REQUIRED ACTION:
Start at the line with "else s.postCause t j c" in the records below, stop at the line with "bytes, a store", and return every line in that span exactly, the two end lines included.

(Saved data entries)
======
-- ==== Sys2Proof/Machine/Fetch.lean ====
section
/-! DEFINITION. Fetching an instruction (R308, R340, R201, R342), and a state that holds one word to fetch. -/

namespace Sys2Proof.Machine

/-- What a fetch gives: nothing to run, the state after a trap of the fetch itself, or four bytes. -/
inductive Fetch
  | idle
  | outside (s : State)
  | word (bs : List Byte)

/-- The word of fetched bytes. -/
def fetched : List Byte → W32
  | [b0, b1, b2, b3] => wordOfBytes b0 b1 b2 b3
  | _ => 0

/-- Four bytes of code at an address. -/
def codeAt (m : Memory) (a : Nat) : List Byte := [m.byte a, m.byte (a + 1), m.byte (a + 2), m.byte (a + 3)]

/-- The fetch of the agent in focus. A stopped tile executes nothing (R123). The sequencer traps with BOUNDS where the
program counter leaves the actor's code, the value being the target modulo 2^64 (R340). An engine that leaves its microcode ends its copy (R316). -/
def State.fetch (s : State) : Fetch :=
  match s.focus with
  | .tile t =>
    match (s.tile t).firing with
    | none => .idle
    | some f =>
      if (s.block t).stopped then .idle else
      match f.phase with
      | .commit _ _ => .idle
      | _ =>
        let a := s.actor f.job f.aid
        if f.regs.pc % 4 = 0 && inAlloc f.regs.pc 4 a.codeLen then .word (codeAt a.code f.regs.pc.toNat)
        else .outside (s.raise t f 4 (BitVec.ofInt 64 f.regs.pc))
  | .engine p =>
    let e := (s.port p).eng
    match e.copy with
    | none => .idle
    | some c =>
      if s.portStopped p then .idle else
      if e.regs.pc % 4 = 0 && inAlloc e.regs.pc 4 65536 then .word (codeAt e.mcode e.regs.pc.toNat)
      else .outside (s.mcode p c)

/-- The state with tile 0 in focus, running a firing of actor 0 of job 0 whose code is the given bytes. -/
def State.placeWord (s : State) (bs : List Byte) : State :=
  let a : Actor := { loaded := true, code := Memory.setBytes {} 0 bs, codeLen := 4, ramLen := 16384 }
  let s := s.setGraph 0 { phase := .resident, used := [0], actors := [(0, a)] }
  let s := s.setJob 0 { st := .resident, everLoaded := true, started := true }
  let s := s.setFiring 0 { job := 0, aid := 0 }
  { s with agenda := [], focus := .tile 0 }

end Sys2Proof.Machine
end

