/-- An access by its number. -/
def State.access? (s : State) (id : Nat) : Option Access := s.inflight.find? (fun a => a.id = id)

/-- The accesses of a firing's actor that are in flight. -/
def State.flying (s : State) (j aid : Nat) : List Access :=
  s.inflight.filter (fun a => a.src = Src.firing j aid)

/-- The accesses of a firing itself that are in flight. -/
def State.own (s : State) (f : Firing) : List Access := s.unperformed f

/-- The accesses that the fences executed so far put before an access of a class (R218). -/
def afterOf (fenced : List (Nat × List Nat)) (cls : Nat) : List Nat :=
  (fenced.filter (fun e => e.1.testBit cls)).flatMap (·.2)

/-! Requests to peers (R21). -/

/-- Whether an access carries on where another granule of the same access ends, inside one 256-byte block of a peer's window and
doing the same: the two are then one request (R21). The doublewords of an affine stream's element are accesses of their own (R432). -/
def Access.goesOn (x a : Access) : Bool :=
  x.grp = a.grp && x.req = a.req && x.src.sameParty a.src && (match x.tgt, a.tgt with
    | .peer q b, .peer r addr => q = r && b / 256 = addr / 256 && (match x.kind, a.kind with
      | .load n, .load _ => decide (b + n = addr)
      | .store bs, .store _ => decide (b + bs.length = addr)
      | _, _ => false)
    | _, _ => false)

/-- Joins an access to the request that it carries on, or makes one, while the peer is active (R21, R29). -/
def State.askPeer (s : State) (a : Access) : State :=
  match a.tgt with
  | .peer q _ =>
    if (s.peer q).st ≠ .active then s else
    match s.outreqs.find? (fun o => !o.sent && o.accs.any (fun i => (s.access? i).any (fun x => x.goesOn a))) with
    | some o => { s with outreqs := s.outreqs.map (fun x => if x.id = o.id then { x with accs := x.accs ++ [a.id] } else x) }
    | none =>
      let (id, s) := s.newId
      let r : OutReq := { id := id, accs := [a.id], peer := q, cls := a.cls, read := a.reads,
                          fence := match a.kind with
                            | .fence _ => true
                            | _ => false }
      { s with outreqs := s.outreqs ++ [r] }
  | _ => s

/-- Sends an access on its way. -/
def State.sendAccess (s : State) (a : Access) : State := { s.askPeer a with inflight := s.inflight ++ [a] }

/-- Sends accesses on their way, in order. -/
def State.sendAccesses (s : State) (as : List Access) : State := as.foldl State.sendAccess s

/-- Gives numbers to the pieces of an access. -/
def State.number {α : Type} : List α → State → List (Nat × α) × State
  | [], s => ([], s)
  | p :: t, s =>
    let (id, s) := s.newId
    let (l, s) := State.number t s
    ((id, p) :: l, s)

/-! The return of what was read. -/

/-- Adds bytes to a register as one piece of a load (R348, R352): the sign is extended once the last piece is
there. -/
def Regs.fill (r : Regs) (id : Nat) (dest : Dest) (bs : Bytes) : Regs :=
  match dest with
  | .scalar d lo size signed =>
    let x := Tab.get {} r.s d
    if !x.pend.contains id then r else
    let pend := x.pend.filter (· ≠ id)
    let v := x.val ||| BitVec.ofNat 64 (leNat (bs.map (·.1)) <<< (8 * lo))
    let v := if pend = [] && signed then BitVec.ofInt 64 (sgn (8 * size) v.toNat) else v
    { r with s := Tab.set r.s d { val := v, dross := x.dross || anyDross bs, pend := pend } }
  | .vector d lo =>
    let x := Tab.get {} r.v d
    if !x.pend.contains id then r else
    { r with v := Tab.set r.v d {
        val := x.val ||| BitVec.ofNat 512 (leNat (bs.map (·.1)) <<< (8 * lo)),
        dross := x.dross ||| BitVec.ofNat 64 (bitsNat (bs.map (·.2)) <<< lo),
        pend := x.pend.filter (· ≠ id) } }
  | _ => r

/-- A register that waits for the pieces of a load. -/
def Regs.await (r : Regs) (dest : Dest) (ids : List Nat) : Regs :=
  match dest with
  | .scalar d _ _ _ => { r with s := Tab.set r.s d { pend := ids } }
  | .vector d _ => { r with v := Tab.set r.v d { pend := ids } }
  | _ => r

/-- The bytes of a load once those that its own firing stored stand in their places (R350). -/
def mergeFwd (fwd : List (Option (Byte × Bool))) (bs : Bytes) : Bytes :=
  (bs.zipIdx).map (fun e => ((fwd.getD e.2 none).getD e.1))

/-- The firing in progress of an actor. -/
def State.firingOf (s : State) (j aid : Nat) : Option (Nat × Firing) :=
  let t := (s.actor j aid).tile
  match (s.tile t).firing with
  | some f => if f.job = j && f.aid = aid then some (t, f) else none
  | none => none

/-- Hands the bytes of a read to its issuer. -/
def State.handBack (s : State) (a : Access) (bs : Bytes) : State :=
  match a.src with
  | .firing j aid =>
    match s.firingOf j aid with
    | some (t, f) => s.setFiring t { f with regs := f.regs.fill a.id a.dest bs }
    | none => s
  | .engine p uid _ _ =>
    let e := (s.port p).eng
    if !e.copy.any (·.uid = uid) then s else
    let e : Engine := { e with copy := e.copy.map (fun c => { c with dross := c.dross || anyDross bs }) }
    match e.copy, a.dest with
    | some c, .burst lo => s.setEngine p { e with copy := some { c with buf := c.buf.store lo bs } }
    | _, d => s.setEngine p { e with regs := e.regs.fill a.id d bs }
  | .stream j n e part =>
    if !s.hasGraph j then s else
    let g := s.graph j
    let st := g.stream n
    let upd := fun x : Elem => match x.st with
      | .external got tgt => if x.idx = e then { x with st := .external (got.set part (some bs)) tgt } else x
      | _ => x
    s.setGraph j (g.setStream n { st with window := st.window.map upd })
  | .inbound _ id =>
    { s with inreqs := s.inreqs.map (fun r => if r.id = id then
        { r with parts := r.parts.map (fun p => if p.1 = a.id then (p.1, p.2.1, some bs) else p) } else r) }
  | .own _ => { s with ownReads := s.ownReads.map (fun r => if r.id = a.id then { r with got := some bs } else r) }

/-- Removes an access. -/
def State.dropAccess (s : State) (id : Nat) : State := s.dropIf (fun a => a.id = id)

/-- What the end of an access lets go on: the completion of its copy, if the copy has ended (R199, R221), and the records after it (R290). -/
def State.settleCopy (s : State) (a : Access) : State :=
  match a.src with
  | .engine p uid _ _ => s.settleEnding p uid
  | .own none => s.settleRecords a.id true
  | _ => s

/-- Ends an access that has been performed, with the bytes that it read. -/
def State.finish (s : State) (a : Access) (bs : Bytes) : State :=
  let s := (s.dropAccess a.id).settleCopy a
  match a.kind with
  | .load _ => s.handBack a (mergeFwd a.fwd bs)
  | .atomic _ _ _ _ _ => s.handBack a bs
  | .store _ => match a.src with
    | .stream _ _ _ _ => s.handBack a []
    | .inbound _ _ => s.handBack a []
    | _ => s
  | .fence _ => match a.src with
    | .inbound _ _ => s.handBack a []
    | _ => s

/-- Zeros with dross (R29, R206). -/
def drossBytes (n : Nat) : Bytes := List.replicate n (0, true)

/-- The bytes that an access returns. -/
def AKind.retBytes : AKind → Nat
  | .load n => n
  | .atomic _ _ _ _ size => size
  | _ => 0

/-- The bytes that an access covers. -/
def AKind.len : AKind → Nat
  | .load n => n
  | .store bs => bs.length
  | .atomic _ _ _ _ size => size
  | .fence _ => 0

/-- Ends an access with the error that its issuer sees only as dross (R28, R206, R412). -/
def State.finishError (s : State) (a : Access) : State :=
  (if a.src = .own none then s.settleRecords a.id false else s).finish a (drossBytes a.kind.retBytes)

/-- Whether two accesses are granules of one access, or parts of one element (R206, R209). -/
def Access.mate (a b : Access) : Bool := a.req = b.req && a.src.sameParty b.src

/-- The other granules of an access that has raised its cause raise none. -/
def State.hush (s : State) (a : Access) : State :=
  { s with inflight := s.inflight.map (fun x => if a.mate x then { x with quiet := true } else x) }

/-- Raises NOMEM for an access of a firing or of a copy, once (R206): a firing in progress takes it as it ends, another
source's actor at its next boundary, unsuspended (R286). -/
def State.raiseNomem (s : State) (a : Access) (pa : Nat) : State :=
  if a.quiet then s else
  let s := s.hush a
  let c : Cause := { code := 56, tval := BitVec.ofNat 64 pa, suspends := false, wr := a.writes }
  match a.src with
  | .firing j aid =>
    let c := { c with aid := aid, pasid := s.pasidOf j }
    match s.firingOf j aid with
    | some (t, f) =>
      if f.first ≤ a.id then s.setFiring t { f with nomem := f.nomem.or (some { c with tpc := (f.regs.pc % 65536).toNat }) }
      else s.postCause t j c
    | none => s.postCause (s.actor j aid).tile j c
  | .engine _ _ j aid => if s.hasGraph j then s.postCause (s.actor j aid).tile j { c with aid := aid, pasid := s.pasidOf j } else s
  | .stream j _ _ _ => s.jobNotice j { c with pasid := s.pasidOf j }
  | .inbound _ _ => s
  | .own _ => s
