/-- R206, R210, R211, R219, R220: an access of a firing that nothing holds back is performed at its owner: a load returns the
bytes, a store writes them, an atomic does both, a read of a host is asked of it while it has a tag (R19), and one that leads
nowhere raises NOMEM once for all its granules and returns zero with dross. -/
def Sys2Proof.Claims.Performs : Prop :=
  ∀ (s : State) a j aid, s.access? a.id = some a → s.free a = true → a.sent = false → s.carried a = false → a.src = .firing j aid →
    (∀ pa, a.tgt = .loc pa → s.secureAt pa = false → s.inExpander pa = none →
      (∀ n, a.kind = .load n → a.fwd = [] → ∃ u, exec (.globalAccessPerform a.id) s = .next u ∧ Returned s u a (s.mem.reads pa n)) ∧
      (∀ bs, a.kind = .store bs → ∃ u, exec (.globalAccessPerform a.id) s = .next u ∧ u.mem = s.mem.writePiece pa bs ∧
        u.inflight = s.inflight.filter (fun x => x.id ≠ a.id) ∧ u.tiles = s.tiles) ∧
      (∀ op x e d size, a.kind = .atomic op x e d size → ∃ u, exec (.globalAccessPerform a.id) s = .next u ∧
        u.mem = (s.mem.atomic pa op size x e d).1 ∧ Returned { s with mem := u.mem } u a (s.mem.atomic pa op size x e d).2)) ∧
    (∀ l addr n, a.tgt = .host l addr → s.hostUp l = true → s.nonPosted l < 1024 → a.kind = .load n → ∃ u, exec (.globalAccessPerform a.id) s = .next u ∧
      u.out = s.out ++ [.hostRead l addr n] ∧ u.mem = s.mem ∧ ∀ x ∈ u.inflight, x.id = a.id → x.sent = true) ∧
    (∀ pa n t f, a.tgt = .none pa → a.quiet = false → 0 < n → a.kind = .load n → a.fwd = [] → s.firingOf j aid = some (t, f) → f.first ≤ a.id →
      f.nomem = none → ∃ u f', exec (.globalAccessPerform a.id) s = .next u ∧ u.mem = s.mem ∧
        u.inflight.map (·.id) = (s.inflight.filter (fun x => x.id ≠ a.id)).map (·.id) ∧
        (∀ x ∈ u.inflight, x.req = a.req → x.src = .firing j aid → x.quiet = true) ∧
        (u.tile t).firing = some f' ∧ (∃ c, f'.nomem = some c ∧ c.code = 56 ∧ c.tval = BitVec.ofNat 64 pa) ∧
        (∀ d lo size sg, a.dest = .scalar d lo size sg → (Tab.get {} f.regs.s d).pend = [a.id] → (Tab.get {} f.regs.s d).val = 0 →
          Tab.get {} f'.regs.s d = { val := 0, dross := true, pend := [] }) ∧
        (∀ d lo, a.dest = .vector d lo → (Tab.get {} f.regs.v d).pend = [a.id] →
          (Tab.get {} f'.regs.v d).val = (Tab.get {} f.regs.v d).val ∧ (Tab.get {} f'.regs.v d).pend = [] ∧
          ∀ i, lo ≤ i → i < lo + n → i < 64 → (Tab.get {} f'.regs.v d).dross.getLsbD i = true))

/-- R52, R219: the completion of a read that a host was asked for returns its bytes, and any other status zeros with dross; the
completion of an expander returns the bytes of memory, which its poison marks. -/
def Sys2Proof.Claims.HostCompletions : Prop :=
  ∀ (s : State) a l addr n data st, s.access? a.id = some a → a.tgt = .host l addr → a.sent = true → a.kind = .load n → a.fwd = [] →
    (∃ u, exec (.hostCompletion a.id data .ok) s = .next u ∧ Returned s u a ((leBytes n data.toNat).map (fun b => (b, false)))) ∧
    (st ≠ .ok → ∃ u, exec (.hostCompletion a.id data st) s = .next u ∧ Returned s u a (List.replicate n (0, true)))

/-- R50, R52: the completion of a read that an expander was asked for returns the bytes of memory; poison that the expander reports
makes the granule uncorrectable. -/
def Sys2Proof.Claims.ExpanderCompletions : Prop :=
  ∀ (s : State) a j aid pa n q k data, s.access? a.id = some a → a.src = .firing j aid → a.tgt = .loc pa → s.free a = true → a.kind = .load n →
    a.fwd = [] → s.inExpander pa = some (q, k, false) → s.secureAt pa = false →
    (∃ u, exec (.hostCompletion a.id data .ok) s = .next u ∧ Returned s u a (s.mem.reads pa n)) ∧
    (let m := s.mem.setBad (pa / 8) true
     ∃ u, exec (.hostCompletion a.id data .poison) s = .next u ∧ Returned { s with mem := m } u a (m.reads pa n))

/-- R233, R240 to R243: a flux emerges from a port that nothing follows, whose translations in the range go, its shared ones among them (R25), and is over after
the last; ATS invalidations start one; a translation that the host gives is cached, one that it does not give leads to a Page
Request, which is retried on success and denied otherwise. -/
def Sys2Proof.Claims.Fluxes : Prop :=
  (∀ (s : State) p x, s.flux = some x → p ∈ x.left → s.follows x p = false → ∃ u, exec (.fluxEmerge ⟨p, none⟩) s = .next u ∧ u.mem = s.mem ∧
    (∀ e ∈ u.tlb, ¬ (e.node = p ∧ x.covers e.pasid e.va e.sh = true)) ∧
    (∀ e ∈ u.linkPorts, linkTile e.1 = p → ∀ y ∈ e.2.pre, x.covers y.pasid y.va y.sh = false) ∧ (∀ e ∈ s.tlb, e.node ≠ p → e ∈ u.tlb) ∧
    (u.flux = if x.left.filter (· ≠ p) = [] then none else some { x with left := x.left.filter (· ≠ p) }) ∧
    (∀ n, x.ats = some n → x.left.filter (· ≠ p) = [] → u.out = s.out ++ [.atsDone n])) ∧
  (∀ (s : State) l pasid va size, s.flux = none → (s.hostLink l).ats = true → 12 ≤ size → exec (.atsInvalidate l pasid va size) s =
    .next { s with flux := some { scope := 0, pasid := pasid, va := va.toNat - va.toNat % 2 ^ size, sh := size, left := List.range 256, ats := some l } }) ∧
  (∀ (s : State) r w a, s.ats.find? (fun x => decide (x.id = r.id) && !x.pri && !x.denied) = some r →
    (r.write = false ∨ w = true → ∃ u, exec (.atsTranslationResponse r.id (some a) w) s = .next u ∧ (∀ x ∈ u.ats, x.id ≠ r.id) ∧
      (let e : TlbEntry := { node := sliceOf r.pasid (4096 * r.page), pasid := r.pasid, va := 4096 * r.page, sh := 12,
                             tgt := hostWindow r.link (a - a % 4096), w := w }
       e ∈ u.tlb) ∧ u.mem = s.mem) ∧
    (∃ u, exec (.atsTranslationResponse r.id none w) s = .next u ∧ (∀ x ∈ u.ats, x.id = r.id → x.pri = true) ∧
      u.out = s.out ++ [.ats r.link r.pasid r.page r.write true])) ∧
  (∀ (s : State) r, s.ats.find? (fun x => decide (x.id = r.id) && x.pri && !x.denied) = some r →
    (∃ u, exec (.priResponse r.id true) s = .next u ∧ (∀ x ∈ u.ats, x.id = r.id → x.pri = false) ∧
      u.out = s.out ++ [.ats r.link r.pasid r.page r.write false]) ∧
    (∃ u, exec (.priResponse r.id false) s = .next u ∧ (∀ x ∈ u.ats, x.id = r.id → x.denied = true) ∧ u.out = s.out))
======
REPLY:
      else s.postCause t j c
    | none => s.postCause (s.actor j aid).tile j c
  | .engine _ _ j aid => if s.hasGraph j then s.postCause (s.actor j aid).tile j { c with aid := aid, pasid := s.pasidOf j } else s
  | .stream j _ _ _ => s.jobNotice j { c with pasid := s.pasidOf j }
  | .inbound _ _ => s
  | .own _ => s
/-- R206, R210, R211, R219, R220: an access of a firing that nothing holds back is performed at its owner: a load returns the
bytes, a store writes them, an atomic does both, a read of a host is asked of it while it has a tag (R19), and one that leads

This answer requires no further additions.